[Saved data entries]
┏━━

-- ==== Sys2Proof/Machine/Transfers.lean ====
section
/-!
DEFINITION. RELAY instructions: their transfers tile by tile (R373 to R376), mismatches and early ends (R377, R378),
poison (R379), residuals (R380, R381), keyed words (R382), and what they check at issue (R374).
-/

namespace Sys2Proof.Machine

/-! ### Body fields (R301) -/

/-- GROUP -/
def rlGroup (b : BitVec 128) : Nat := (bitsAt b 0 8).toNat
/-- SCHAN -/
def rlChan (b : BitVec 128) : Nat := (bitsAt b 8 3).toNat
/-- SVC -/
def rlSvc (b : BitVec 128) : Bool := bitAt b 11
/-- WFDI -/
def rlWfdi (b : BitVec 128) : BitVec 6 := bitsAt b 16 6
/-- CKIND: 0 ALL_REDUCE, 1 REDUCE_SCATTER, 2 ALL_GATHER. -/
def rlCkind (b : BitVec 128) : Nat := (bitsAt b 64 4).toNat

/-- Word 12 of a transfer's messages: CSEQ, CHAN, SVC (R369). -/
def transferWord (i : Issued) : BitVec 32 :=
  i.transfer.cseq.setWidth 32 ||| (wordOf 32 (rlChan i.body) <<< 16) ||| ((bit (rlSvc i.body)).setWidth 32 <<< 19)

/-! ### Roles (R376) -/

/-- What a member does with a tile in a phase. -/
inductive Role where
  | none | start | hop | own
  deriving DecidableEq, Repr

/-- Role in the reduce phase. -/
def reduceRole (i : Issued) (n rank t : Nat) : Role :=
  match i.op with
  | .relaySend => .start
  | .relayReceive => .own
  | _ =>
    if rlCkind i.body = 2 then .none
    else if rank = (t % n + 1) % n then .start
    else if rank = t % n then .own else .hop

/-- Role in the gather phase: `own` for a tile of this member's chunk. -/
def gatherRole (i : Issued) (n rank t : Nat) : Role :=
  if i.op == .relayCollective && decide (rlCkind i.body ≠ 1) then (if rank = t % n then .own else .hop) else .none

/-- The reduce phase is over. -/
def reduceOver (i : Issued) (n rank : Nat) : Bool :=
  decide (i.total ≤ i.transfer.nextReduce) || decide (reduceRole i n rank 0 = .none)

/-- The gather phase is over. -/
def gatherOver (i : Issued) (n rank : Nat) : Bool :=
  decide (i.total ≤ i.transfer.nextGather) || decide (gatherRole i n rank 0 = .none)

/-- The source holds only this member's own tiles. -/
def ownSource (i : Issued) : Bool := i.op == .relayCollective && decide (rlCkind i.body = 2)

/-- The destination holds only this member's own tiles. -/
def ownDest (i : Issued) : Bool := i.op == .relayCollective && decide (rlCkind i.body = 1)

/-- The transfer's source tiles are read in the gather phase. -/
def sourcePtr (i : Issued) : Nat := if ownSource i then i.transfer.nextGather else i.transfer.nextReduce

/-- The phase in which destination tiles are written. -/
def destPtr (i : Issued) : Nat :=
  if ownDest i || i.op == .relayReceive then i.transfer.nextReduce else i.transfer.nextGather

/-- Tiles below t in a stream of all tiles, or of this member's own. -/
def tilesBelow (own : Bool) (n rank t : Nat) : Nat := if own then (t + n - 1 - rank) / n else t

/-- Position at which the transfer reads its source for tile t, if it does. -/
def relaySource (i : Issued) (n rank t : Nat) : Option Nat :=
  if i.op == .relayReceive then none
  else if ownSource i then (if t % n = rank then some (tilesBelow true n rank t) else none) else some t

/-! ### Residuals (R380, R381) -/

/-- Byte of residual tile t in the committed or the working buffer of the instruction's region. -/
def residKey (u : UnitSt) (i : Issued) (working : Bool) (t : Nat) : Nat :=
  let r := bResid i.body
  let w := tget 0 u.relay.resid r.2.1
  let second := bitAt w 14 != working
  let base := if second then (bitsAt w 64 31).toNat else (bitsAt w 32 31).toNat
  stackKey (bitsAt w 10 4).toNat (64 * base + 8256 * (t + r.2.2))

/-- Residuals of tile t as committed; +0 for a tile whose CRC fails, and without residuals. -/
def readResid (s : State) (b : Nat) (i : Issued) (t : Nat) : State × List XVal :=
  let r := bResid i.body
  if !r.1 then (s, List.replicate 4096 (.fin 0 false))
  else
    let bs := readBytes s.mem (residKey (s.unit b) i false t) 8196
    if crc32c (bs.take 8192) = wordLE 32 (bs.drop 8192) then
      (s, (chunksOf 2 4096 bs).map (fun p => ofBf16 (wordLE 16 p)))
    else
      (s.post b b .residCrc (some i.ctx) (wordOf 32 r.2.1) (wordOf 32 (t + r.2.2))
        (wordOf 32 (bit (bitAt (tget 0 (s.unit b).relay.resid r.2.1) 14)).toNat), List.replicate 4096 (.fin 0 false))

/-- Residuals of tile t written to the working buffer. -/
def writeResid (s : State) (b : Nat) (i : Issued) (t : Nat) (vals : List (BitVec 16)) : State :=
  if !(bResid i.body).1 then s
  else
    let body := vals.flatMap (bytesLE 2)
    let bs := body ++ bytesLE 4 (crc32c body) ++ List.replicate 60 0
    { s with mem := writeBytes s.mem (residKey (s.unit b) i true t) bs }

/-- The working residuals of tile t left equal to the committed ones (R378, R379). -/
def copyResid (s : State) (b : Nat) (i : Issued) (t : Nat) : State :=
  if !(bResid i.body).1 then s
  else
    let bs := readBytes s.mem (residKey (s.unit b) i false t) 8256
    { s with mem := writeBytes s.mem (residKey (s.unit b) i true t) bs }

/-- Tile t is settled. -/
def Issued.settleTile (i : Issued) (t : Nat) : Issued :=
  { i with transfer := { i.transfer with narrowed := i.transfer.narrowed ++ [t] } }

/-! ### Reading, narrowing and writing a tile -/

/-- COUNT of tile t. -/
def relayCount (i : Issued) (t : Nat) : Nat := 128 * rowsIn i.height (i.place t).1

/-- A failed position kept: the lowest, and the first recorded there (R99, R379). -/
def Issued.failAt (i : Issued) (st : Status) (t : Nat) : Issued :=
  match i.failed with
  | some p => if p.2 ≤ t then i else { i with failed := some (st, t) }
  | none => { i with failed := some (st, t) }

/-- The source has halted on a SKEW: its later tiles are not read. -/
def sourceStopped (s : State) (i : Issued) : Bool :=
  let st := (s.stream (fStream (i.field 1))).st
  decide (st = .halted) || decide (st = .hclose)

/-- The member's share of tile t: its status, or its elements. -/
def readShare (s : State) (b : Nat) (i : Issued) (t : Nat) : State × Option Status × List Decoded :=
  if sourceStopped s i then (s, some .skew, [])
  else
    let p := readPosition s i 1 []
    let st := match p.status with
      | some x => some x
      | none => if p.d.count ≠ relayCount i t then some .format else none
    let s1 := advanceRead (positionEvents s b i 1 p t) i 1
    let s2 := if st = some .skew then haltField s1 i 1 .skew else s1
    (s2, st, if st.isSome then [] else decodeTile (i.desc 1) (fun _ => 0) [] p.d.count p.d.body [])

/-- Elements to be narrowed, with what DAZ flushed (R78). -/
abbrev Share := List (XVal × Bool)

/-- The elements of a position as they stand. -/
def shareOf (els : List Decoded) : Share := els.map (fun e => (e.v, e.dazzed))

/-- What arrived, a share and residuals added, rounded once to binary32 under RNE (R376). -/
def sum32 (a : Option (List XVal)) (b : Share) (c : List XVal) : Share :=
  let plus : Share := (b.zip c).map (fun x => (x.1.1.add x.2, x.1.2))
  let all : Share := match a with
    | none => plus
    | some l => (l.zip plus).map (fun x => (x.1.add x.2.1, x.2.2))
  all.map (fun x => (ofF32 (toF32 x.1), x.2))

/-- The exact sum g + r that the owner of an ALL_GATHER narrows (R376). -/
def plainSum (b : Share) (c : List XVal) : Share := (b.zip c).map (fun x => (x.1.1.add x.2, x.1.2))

┗━━

**TASK BRIEF**
Read the entries above, then pull out the lines that include "XVal".

**REPLY**
def readResid (s : State) (b : Nat) (i : Issued) (t : Nat) : State × List XVal :=
abbrev Share := List (XVal × Bool)
def sum32 (a : Option (List XVal)) (b : Share) (c : List XVal) : Share :=
def plainSum (b : Share) (c : List XVal) : Share := (b.zip c).map (fun x => (x.1.1.add x.2, x.1.2))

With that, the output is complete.